theorem endRotation_frame (s : State) :
    (endRotation s).now = s.now ∧ (endRotation s).frame = s.frame ∧ (endRotation s).free = s.free ∧ (endRotation s).outbox = s.outbox ∧
    (endRotation s).vcp = s.vcp ∧ (endRotation s).plant = s.plant ∧ (endRotation s).broker = s.broker ∧ (endRotation s).valves = s.valves ∧
    (endRotation s).motors = s.motors ∧ (endRotation s).senses = s.senses ∧ (endRotation s).pulses = s.pulses ∧
    (endRotation s).analogs = s.analogs ∧ (endRotation s).auxs = s.auxs ∧ (endRotation s).cards = s.cards ∧
    (endRotation s).service = s.service ∧ (endRotation s).dies = s.dies ∧ (endRotation s).clusters = s.clusters ∧
    (endRotation s).integ = s.integ ∧ (endRotation s).copies = s.copies ∧ (endRotation s).pair = s.pair ∧ (endRotation s).links = s.links ∧
    (endRotation s).hall = s.hall ∧ (endRotation s).buses = s.buses ∧ (endRotation s).frameLog = s.frameLog ∧
    (endRotation s).power = s.power ∧ (endRotation s).ptp = s.ptp ∧ (endRotation s).fans = s.fans ∧ (endRotation s).upds = s.upds ∧
    (endRotation s).fw = s.fw ∧ (endRotation s).log = s.log ∧ (endRotation s).bmu = s.bmu ∧ (endRotation s).mirror = s.mirror ∧
    (endRotation s).pending = s.pending := by
  unfold endRotation; (try dsimp only); (repeat' split) <;> simp

theorem previewsAtBoundary_frame (s : State) :
    (previewsAtBoundary s).now = s.now ∧ (previewsAtBoundary s).frame = s.frame ∧ (previewsAtBoundary s).free = s.free ∧
    (previewsAtBoundary s).regs = s.regs ∧ (previewsAtBoundary s).outbox = s.outbox ∧ (previewsAtBoundary s).vcp = s.vcp ∧
    (previewsAtBoundary s).plant = s.plant ∧ (previewsAtBoundary s).valves = s.valves ∧ (previewsAtBoundary s).motors = s.motors ∧
    (previewsAtBoundary s).senses = s.senses ∧ (previewsAtBoundary s).pulses = s.pulses ∧ (previewsAtBoundary s).analogs = s.analogs ∧
    (previewsAtBoundary s).auxs = s.auxs ∧ (previewsAtBoundary s).cards = s.cards ∧ (previewsAtBoundary s).service = s.service ∧
    (previewsAtBoundary s).seqr = s.seqr ∧ (previewsAtBoundary s).dies = s.dies ∧ (previewsAtBoundary s).clusters = s.clusters ∧
    (previewsAtBoundary s).integ = s.integ ∧ (previewsAtBoundary s).copies = s.copies ∧ (previewsAtBoundary s).pair = s.pair ∧
    (previewsAtBoundary s).links = s.links ∧ (previewsAtBoundary s).hall = s.hall ∧ (previewsAtBoundary s).buses = s.buses ∧
    (previewsAtBoundary s).frameLog = s.frameLog ∧ (previewsAtBoundary s).power = s.power ∧ (previewsAtBoundary s).ptp = s.ptp ∧
    (previewsAtBoundary s).fans = s.fans ∧ (previewsAtBoundary s).upds = s.upds ∧ (previewsAtBoundary s).fw = s.fw ∧
    (previewsAtBoundary s).log = s.log ∧ (previewsAtBoundary s).bmu = s.bmu ∧ (previewsAtBoundary s).mirror = s.mirror ∧
    (previewsAtBoundary s).pending = s.pending := by
  unfold previewsAtBoundary; (try dsimp only); (repeat' split) <;> simp

theorem boundaryWork_frame (s : State) :
    (boundaryWork s).now = s.now ∧ (boundaryWork s).frame = s.frame ∧ (boundaryWork s).valves = s.valves ∧
    (boundaryWork s).motors = s.motors ∧ (boundaryWork s).senses = s.senses ∧ (boundaryWork s).pulses = s.pulses ∧
    (boundaryWork s).analogs = s.analogs ∧ (boundaryWork s).auxs = s.auxs ∧ (boundaryWork s).cards = s.cards ∧
    (boundaryWork s).service = s.service ∧ (boundaryWork s).seqr = s.seqr ∧ (boundaryWork s).dies = s.dies ∧
    (boundaryWork s).clusters = s.clusters ∧ (boundaryWork s).integ = s.integ ∧ (boundaryWork s).copies = s.copies ∧
    (boundaryWork s).pair = s.pair ∧ (boundaryWork s).links = s.links ∧ (boundaryWork s).hall = s.hall ∧ (boundaryWork s).buses = s.buses ∧
    (boundaryWork s).frameLog = s.frameLog ∧ (boundaryWork s).power = s.power ∧ (boundaryWork s).ptp = s.ptp ∧
    (boundaryWork s).fans = s.fans ∧ (boundaryWork s).upds = s.upds ∧ (boundaryWork s).fw = s.fw ∧ (boundaryWork s).bmu = s.bmu ∧
    (boundaryWork s).mirror = s.mirror ∧ (boundaryWork s).pending = s.pending := by
  have e1 := @applyBands_frame
  have e2 := @previewsAtBoundary_frame
  have e3 := @applyCtrl_frame
  have e4 := @removeProv_frame
  unfold boundaryWork; (try dsimp only); (repeat' split) <;> simp [e1, e2, e3, e4]

theorem startLoad_frame (bank : Nat) (o : Option Origin) (s : State) :
    (startLoad bank o s).now = s.now ∧ (startLoad bank o s).frame = s.frame ∧ (startLoad bank o s).free = s.free ∧
    (startLoad bank o s).regs = s.regs ∧ (startLoad bank o s).outbox = s.outbox ∧ (startLoad bank o s).vcp = s.vcp ∧
    (startLoad bank o s).plant = s.plant ∧ (startLoad bank o s).broker = s.broker ∧ (startLoad bank o s).valves = s.valves ∧
    (startLoad bank o s).motors = s.motors ∧ (startLoad bank o s).senses = s.senses ∧ (startLoad bank o s).pulses = s.pulses ∧
    (startLoad bank o s).analogs = s.analogs ∧ (startLoad bank o s).auxs = s.auxs ∧ (startLoad bank o s).cards = s.cards ∧
    (startLoad bank o s).service = s.service ∧ (startLoad bank o s).dies = s.dies ∧ (startLoad bank o s).clusters = s.clusters ∧
    (startLoad bank o s).integ = s.integ ∧ (startLoad bank o s).copies = s.copies ∧ (startLoad bank o s).pair = s.pair ∧
    (startLoad bank o s).links = s.links ∧ (startLoad bank o s).hall = s.hall ∧ (startLoad bank o s).buses = s.buses ∧
    (startLoad bank o s).frameLog = s.frameLog ∧ (startLoad bank o s).power = s.power ∧ (startLoad bank o s).ptp = s.ptp ∧
    (startLoad bank o s).fans = s.fans ∧ (startLoad bank o s).upds = s.upds ∧ (startLoad bank o s).fw = s.fw ∧
    (startLoad bank o s).log = s.log ∧ (startLoad bank o s).bmu = s.bmu ∧ (startLoad bank o s).mirror = s.mirror ∧
    (startLoad bank o s).pending = s.pending := by
  unfold startLoad; (try dsimp only); (repeat' split) <;> simp

theorem endLoadUpdate_frame (s : State) :
    (endLoadUpdate s).now = s.now ∧ (endLoadUpdate s).frame = s.frame ∧ (endLoadUpdate s).free = s.free ∧ (endLoadUpdate s).regs = s.regs ∧
    (endLoadUpdate s).outbox = s.outbox ∧ (endLoadUpdate s).vcp = s.vcp ∧ (endLoadUpdate s).plant = s.plant ∧
    (endLoadUpdate s).broker = s.broker ∧ (endLoadUpdate s).valves = s.valves ∧ (endLoadUpdate s).motors = s.motors ∧
    (endLoadUpdate s).senses = s.senses ∧ (endLoadUpdate s).pulses = s.pulses ∧ (endLoadUpdate s).analogs = s.analogs ∧
    (endLoadUpdate s).auxs = s.auxs ∧ (endLoadUpdate s).cards = s.cards ∧ (endLoadUpdate s).service = s.service ∧
    (endLoadUpdate s).seqr = s.seqr ∧ (endLoadUpdate s).dies = s.dies ∧ (endLoadUpdate s).clusters = s.clusters ∧
    (endLoadUpdate s).integ = s.integ ∧ (endLoadUpdate s).copies = s.copies ∧ (endLoadUpdate s).pair = s.pair ∧
    (endLoadUpdate s).links = s.links ∧ (endLoadUpdate s).hall = s.hall ∧ (endLoadUpdate s).buses = s.buses ∧
    (endLoadUpdate s).frameLog = s.frameLog ∧ (endLoadUpdate s).power = s.power ∧ (endLoadUpdate s).ptp = s.ptp ∧
    (endLoadUpdate s).fans = s.fans ∧ (endLoadUpdate s).fw = s.fw ∧ (endLoadUpdate s).log = s.log ∧ (endLoadUpdate s).bmu = s.bmu ∧
    (endLoadUpdate s).mirror = s.mirror ∧ (endLoadUpdate s).pending = s.pending := by
  unfold endLoadUpdate; (try dsimp only); (repeat' split) <;> simp

theorem loadActivated_frame (s : State) :
    (loadActivated s).now = s.now ∧ (loadActivated s).frame = s.frame ∧ (loadActivated s).free = s.free ∧ (loadActivated s).regs = s.regs ∧
    (loadActivated s).outbox = s.outbox ∧ (loadActivated s).vcp = s.vcp ∧ (loadActivated s).plant = s.plant ∧
    (loadActivated s).broker = s.broker ∧ (loadActivated s).valves = s.valves ∧ (loadActivated s).motors = s.motors ∧
    (loadActivated s).senses = s.senses ∧ (loadActivated s).pulses = s.pulses ∧ (loadActivated s).analogs = s.analogs ∧
    (loadActivated s).auxs = s.auxs ∧ (loadActivated s).cards = s.cards ∧ (loadActivated s).service = s.service ∧
    (loadActivated s).dies = s.dies ∧ (loadActivated s).clusters = s.clusters ∧ (loadActivated s).integ = s.integ ∧
    (loadActivated s).copies = s.copies ∧ (loadActivated s).pair = s.pair ∧ (loadActivated s).links = s.links ∧
    (loadActivated s).hall = s.hall ∧ (loadActivated s).buses = s.buses ∧ (loadActivated s).frameLog = s.frameLog ∧
    (loadActivated s).power = s.power ∧ (loadActivated s).ptp = s.ptp ∧ (loadActivated s).fans = s.fans ∧ (loadActivated s).fw = s.fw ∧
    (loadActivated s).log = s.log ∧ (loadActivated s).bmu = s.bmu ∧ (loadActivated s).mirror = s.mirror ∧
    (loadActivated s).pending = s.pending := by
  have e1 := @endLoadUpdate_frame
  have e2 := @startLoad_frame
  unfold loadActivated; (try dsimp only); (repeat' split) <;> simp [e1, e2]
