theorem mirrorFrame_frame (values : List (Nat × InputVal)) (s : State) :
    (mirrorFrame values s).now = s.now ∧ (mirrorFrame values s).frame = s.frame ∧ (mirrorFrame values s).free = s.free ∧
    (mirrorFrame values s).regs = s.regs ∧ (mirrorFrame values s).vcp = s.vcp ∧ (mirrorFrame values s).plant = s.plant ∧
    (mirrorFrame values s).broker = s.broker ∧ (mirrorFrame values s).valves = s.valves ∧ (mirrorFrame values s).motors = s.motors ∧
    (mirrorFrame values s).senses = s.senses ∧ (mirrorFrame values s).pulses = s.pulses ∧ (mirrorFrame values s).analogs = s.analogs ∧
    (mirrorFrame values s).auxs = s.auxs ∧ (mirrorFrame values s).cards = s.cards ∧ (mirrorFrame values s).service = s.service ∧
    (mirrorFrame values s).seqr = s.seqr ∧ (mirrorFrame values s).dies = s.dies ∧ (mirrorFrame values s).clusters = s.clusters ∧
    (mirrorFrame values s).integ = s.integ ∧ (mirrorFrame values s).copies = s.copies ∧ (mirrorFrame values s).pair = s.pair ∧
    (mirrorFrame values s).links = s.links ∧ (mirrorFrame values s).hall = s.hall ∧ (mirrorFrame values s).buses = s.buses ∧
    (mirrorFrame values s).frameLog = s.frameLog ∧ (mirrorFrame values s).power = s.power ∧ (mirrorFrame values s).ptp = s.ptp ∧
    (mirrorFrame values s).fans = s.fans ∧ (mirrorFrame values s).upds = s.upds ∧ (mirrorFrame values s).fw = s.fw ∧
    (mirrorFrame values s).log = s.log ∧ (mirrorFrame values s).bmu = s.bmu ∧ (mirrorFrame values s).mirror = s.mirror ∧
    (mirrorFrame values s).pending = s.pending := by
  have e1 := @demand_frame
  unfold mirrorFrame; (try dsimp only); (repeat' split) <;> simp [e1]

theorem gatherInputs_frame (values : List (Nat × InputVal)) (s : State) :
    (gatherInputs values s).now = s.now ∧ (gatherInputs values s).frame = s.frame ∧ (gatherInputs values s).free = s.free ∧
    (gatherInputs values s).regs = s.regs ∧ (gatherInputs values s).outbox = s.outbox ∧ (gatherInputs values s).vcp = s.vcp ∧
    (gatherInputs values s).plant = s.plant ∧ (gatherInputs values s).broker = s.broker ∧ (gatherInputs values s).valves = s.valves ∧
    (gatherInputs values s).motors = s.motors ∧ (gatherInputs values s).senses = s.senses ∧ (gatherInputs values s).pulses = s.pulses ∧
    (gatherInputs values s).analogs = s.analogs ∧ (gatherInputs values s).auxs = s.auxs ∧ (gatherInputs values s).cards = s.cards ∧
    (gatherInputs values s).service = s.service ∧ (gatherInputs values s).dies = s.dies ∧ (gatherInputs values s).clusters = s.clusters ∧
    (gatherInputs values s).integ = s.integ ∧ (gatherInputs values s).copies = s.copies ∧ (gatherInputs values s).pair = s.pair ∧
    (gatherInputs values s).links = s.links ∧ (gatherInputs values s).hall = s.hall ∧ (gatherInputs values s).buses = s.buses ∧
    (gatherInputs values s).frameLog = s.frameLog ∧ (gatherInputs values s).power = s.power ∧ (gatherInputs values s).ptp = s.ptp ∧
    (gatherInputs values s).fans = s.fans ∧ (gatherInputs values s).upds = s.upds ∧ (gatherInputs values s).fw = s.fw ∧
    (gatherInputs values s).log = s.log ∧ (gatherInputs values s).bmu = s.bmu ∧ (gatherInputs values s).mirror = s.mirror ∧
    (gatherInputs values s).pending = s.pending := by
  unfold gatherInputs; (try dsimp only); (repeat' split) <;> simp

theorem writeAfter_frame (d : AfterDue) (s : State) :
    (writeAfter d s).now = s.now ∧ (writeAfter d s).frame = s.frame ∧ (writeAfter d s).free = s.free ∧ (writeAfter d s).vcp = s.vcp ∧
    (writeAfter d s).plant = s.plant ∧ (writeAfter d s).broker = s.broker ∧ (writeAfter d s).valves = s.valves ∧
    (writeAfter d s).motors = s.motors ∧ (writeAfter d s).senses = s.senses ∧ (writeAfter d s).pulses = s.pulses ∧
    (writeAfter d s).analogs = s.analogs ∧ (writeAfter d s).auxs = s.auxs ∧ (writeAfter d s).cards = s.cards ∧
    (writeAfter d s).service = s.service ∧ (writeAfter d s).seqr = s.seqr ∧ (writeAfter d s).dies = s.dies ∧
    (writeAfter d s).clusters = s.clusters ∧ (writeAfter d s).integ = s.integ ∧ (writeAfter d s).copies = s.copies ∧
    (writeAfter d s).pair = s.pair ∧ (writeAfter d s).links = s.links ∧ (writeAfter d s).hall = s.hall ∧ (writeAfter d s).buses = s.buses ∧
    (writeAfter d s).frameLog = s.frameLog ∧ (writeAfter d s).power = s.power ∧ (writeAfter d s).ptp = s.ptp ∧
    (writeAfter d s).fans = s.fans ∧ (writeAfter d s).upds = s.upds ∧ (writeAfter d s).fw = s.fw ∧ (writeAfter d s).bmu = s.bmu ∧
    (writeAfter d s).mirror = s.mirror ∧ (writeAfter d s).pending = s.pending := by
  unfold writeAfter; (try dsimp only); (repeat' split) <;> simp
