theorem witness_ModuleRegistersWritten :
    (At (U.die 15) Off.dieCtrl 1 .engineer .mgmtA mE ∧ mE.plant.mode = .maintain)
    ∧ (At (U.die 15) Off.dieCtrl 1 .engineer .mgmtA wC ∧ wC.plant.mode ≠ .maintain)
    ∧ (At (U.die 15) Off.dieCtrl 2 .engineer .mgmtA (die3 mE) ∧ ((die3 mE).die 15).st = 3 ∧ (mE.die 15).st ≠ 3)
    ∧ (At (U.die 24) Off.dieCtrl 1 .engineer .mgmtA mE ∧ At (U.die 16) Off.dieCtrl 2 .engineer .mgmtA mE)
    ∧ (At U.sys Off.pairCtrl 0x003C0004 .engineer .mgmtA (pr (fun p => { p with joinReady := true }) mE) ∧ fld 0x003C0004 31 16 = 60 ∧ bitOf 0x003C0004 2 = true
      ∧ isKeeper mE = true ∧ imageOr mE (·.modules) ≤ 1 ∧ mE.pair.joinReady = false)
    ∧ (At U.sys Off.pairCtrl 0x003C0004 .engineer .mgmtA (sq (fun q => { q with image := some (image0 2) }) (pr (fun p => { p with joinReady := true }) mE))
      ∧ 1 < imageOr (sq (fun q => { q with image := some (image0 2) }) (pr (fun p => { p with joinReady := true }) mE)) (·.modules))
    ∧ (At (U.link 31) Off.linkCtrl 3 .engineer .mgmtA (upLink mE) ∧ (upLink mE).bitAt (U.link 31) Off.linkCtrl 0 = true
      ∧ linkAlive (upLink mE) 31 = true ∧ linkNeeded (upLink mE) 31 = false ∧ linkNeeded (needed mE) 31 = true
      ∧ At (U.link 31) Off.linkCtrl 0 .engineer .mgmtA (upLink mE) ∧ At (U.link 31) Off.linkCtrl 0 .engineer .mgmtA (needed mE))
    ∧ (At (U.bl 5) Off.blRecover 1 .engineer .mgmtA ({ mE with buses := [(5, { st := .busOff })] }) ∧ bitOf 1 0 = true)
    ∧ (At (U.aux 15) Off.auxCfg 1 .engineer .mgmtA mE ∧ (mE.aux 15).switching = none ∧ auxOffers 15 (fld 1 3 0) = true ∧ fld 1 3 0 ≠ (mE.aux 15).func
      ∧ auxOffers 15 (fld 3 3 0) = false)
    ∧ (At (U.aux 0) Off.auxCfg (wd (2 + 16 * b2n true)) .engineer .mgmtA (mE.modAux 0 (fun a => { a with func := 2 }))
      ∧ ((mE.modAux 0 (fun a => { a with func := 2 })).aux 0).outLevel = !true)
    ∧ (At U.hub Off.intCtrl 0x00010604 .engineer .mgmtA mE ∧ bitOf 0x00010604 2 = true ∧ bitOf 0x00010604 0 = mE.bitAt U.hub Off.intCtrl 0
      ∧ fld 0x00010604 23 16 = 1 ∧ fld 0x00010604 15 8 = 6)
    ∧ (At U.hub Off.intCtrl 0x00010600 .engineer .mgmtA wC ∧ bitOf 0x00010600 2 = false ∧ wC.plant.mode ≠ .maintain)
    ∧ (At U.sys Off.vcpCtrl 0x00050000 .engineer .mgmtA mE ∧ (sess .engineer).port ≠ .service ∧ fld 0x00050000 31 16 = 5 ∧ mE.bitAt U.sys Off.vcpCtrl 0 = true)
    ∧ At U.sys Off.vcpCtrl 0x00050000 .engineer .service (duty .maintain .engineer .service) := by
  repeat' apply And.intro
  all_goals first | exact at_of (by decide +kernel) | exact served_of (by decide +kernel) | decide +kernel
/-! ### Chain links and the hall -/

def lk1 (f : Link → Link) (s : State) : State := s.modLink 5 f
def linkIn (st : LinkSt) (ago : Nat) : State :=
  lk1 (fun k => { k with st := st, since := now0 - ago, peerLink := 6, peerSlot := .a, peerLocked := true, peerDepth := 2 })
    (eng0.setReg (U.link 5) Off.linkCtrl 1)
def hl (f : Hall → Hall) (s : State) : State := { s with hall := f s.hall }
/-- Ordinal 1 of a hall of two. -/
def hallImage : Image := { image0 2 with hall := [⟨0, 5, 1, 6, 60, 3⟩, ⟨0, 7, 1, 8, 60, 4⟩] }
def off1 (s : State) : State :=
  hl (fun h => { h with running := true, refLink := some 5, counted := true, locked := true }) (sq (fun q => { q with image := some hallImage }) (s.setReg U.sys Off.hallCfg 1))
def rootHall (s : State) : State := hl (fun h => { h with running := true }) (sq (fun q => { q with image := some hallImage }) (s.setReg U.sys Off.hallCfg 0))
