-- ==== Sys2Proof/Machine/Port.lean ====
section
/-! DEFINITION. The maintenance port (Chapter 11): the commands as the master sends them, the bytes the part returns, the snapshot store, and
the event queue as TAKE empties it. -/

namespace Sys2Proof.Machine

/-- The code of a snapshot condition (R189). -/
def SnapCondition.code : SnapCondition → Nat
  | .empty => 0
  | .busy _ _ => 1
  | .ready => 2

/-- The status reply (R189), with its error mark. -/
def State.statusReply (s : State) (error : Nat) : List Byte :=
  [byte s.loader.partState.code, byte s.loader.faultCode.code] ++ bytes2 s.loader.faultSubject ++
    [byte s.port.queue.length, byte s.port.condition.code, byte error]

/-- The 12 bytes of an event record (R193, R194). -/
def Event.bytes (r : Event) : List Byte :=
  bytes4 r.time ++
    [byte r.kind.code, byte r.subject, byte r.old, byte r.new, byte r.d1, byte r.d2, byte r.d3, byte r.d4]

/-- The command that the bytes a master has sent spell (R189), once they are complete: READ's start index comes high byte first. -/
def portCommand (sent : List Byte) : Option Instr :=
  match sent with
  | [1#8] => some .statusCommand
  | [2#8] => some .snapshotCommand
  | [3#8] => none
  | [3#8, area, high, low] => some (.readCommand area (high ++ low))
  | [4#8] => some .takeCommand
  | [code] => some (.unknownCommand code)
  | _ => none

/-- Whether a command byte is taken: the part is out of reset and no command of this transaction has been taken (R190). A transaction that a
reset has cut, with select still asserted, counts as one of which none has been taken (DESIGN CHOICE, log entry 66). -/
def State.takesCommand (s : State) : Bool := !s.underReset && decide (s.port.transaction = .idle)

/-- The transaction goes on to return bytes. -/
def State.reply (s : State) (bytes : List Byte) : State := s.modPort fun p => { p with transaction := .reply bytes }

/-- The status reply becomes due, with its error mark. -/
def State.oweStatus (s : State) (error : Nat) : State := s.modPort fun p => { p with transaction := .status error }

/-- The first byte of a status reply that is due is formed, and the reply keeps the values held at that moment (R190). -/
def State.formReply (s : State) : State :=
  match s.port.transaction with
  | .status error => s.reply (s.statusReply error)
  | .idle => s
  | .reply _ => s
  | .take _ _ => s

/-- The bytes the transaction returns after the last byte of its command: those of a status reply not yet formed are as it would be formed
now. -/
def State.replyBytes (s : State) : List Byte :=
  match s.port.transaction with
  | .idle => []
  | .status error => s.statusReply error
  | .reply bytes => bytes
  | .take bytes _ => bytes

/-- The byte returned in place `k` after the last byte of the command, from 0: every byte past the reply's last is 0, and so is every byte
past the length of an area (R190, R192). -/
def State.returned (s : State) (k : Nat) : Byte := s.replyBytes.getD k 0#8

/-- The byte returned in place `k` of a transaction, from 0, whose command and operands take `sent` bytes: 0 while the command is clocked (R190),
and, as no rule says what is returned while READ's operands are clocked, a free value there (log entry 56). -/
def State.byteOut (s : State) (sent k : Nat) : Byte :=
  if k = 0 then 0#8 else if k < sent then Config.unstatedByte (60 + k) else s.returned (k - sent)

/-- The level of select, an input that the master drives (R189). No row of the table stands for its assertion, so it is no state of the part's:
what depends on it takes it as given (log entry 48). -/
inductive Select
  | asserted
  | deasserted
deriving DecidableEq, Repr

/-- What the part puts on data out (R189). -/
inductive DataOut
  /-- The part does not drive the line. -/
  | released
  | driven (b : Byte)
deriving DecidableEq, Repr

/-- Data out (R189): released while select is deasserted; while it is asserted, the bytes of the transaction, of which `k` names the place as in
`State.byteOut`. R178 does not name data out among the outputs it holds: under reset it is driven as in a transaction of which no command has been
taken (DESIGN CHOICE, log entry 66). -/
def State.dataOut (s : State) (select : Select) (sent k : Nat) : DataOut :=
  match select with
  | .asserted => .driven (s.byteOut sent k)
  | .deasserted => .released

/-- STATUS_COMMAND (R189, R190). -/
def State.statusCommand (s : State) : State := if s.takesCommand then s.oweStatus 0 else s

/-- UNKNOWN_COMMAND (R190): a code other than the four of the table. -/
def State.unknownCommand (s : State) (code : Byte) : State :=
  if s.takesCommand ∧ portCommand [code] = some (.unknownCommand code) then s.oweStatus 1 else s

/-- The time from a capture to its completion (R191). -/
def captureTime : Time := ms 10

/-- A capture is made where none is in progress (R191). -/
def State.snapshot (s : State) : State :=
  match s.port.condition with
  | .busy _ _ => s
  | .empty => s.modPort fun p => { p with condition := .busy (s.now + captureTime) s.capture }
  | .ready => s.modPort fun p => { p with condition := .busy (s.now + captureTime) s.capture }

/-- SNAPSHOT_COMMAND (R191): the status reply stands as after the request. -/
def State.snapshotCommand (s : State) : State := if s.takesCommand then s.snapshot.oweStatus 0 else s

/-- The bytes of an area from a start index (R192); areas 1 to 10, every other empty. -/
def State.readArea (s : State) (area start : Nat) : List Byte :=
  match item s.port.store area with
  | some l => l.drop start
  | none => []

/-- READ_COMMAND (R192). -/
def State.readCommand (s : State) (area : Byte) (start : BitVec 16) : State :=
  if s.takesCommand then s.reply (s.readArea area.toNat start.toNat) else s

/-- TAKE_COMMAND (R196): the oldest record is fixed, or 12 zeros where the queue is empty. -/
def State.takeCommand (s : State) : State :=
  if s.takesCommand then
    match s.port.queue with
    | r :: _ => s.modPort fun p => { p with transaction := .take r.bytes true }
    | [] => s.modPort fun p => { p with transaction := .take (List.replicate 12 0#8) false }
  else s

/-- The record a TAKE has returned at its removal (R196): the bytes fixed at its taking; but where an arrival at the very moment of the removal
was taken first and discarded, and QUEUE_OVERFLOW is the only record, that record as it stands, whose count includes the arrival. -/
def State.returnedRecord (s : State) (fixed : List Byte) : List Byte :=
  match s.port.queue with
  | [r] => if s.port.discardAt = some s.now then r.bytes else fixed
  | _ => fixed

/-- TAKE_RECORD_REMOVED (R196): the twelfth byte of a TAKE has been returned, and the record it fixed leaves the queue. -/
def State.takeRecordRemoved (s : State) : State :=
  match s.port.transaction with
  | .take fixed true =>
    s.modPort fun p => { p with queue := p.queue.tail, transaction := .take (s.returnedRecord fixed) false }
  | .take _ false => s
  | .reply _ => s
  | .status _ => s
  | .idle => s

/-- SELECT_DEASSERTED (R190, R196): the transaction ends, and a TAKE that is not complete removes nothing. -/
def State.selectDeasserted (s : State) : State := s.modPort fun p => { p with transaction := .idle }

/-- The copy of a capture whose time has come (R191). -/
def State.captureDue (s : State) : Option (Vector (List Byte) 10) :=
  match s.port.condition with
  | .busy t v => if t ≤ s.now then some v else none
  | .empty => none
  | .ready => none

/-- SNAPSHOT_COMPLETION (R191). -/
def State.snapshotCompletion (s : State) : State :=
  match s.captureDue with
  | some v => s.modPort fun p => { p with store := v, condition := .ready }
  | none => s

/-! ### The rows of this chapter as commands -/

/-- STATUS_COMMAND (R189, R190). -/
def execStatusCommand (s : State) : Host.Outcome State Fault Refusal := .next s.statusCommand

/-- SNAPSHOT_COMMAND (R191). -/
def execSnapshotCommand (s : State) : Host.Outcome State Fault Refusal := .next s.snapshotCommand

/-- READ_COMMAND (R192). -/
def execReadCommand (area : Byte) (start : BitVec 16) (s : State) : Host.Outcome State Fault Refusal :=
  .next (s.readCommand area start)

/-- TAKE_COMMAND (R196). -/
def execTakeCommand (s : State) : Host.Outcome State Fault Refusal := .next s.takeCommand

/-- UNKNOWN_COMMAND (R190). -/
def execUnknownCommand (code : Byte) (s : State) : Host.Outcome State Fault Refusal := .next (s.unknownCommand code)

/-- SNAPSHOT_COMPLETION (R191). -/
def execSnapshotCompletion (s : State) : Host.Outcome State Fault Refusal := .next s.snapshotCompletion

/-- TAKE_RECORD_REMOVED (R196). -/
def execTakeRecordRemoved (s : State) : Host.Outcome State Fault Refusal := .next s.takeRecordRemoved

/-- SELECT_DEASSERTED (R190). -/
def execSelectDeasserted (s : State) : Host.Outcome State Fault Refusal := .next s.selectDeasserted

end Sys2Proof.Machine
end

....................

Work instruction
Compute the number of lines in the entries above that hold the word "fans"; the answer must contain nothing else.

Task solution
9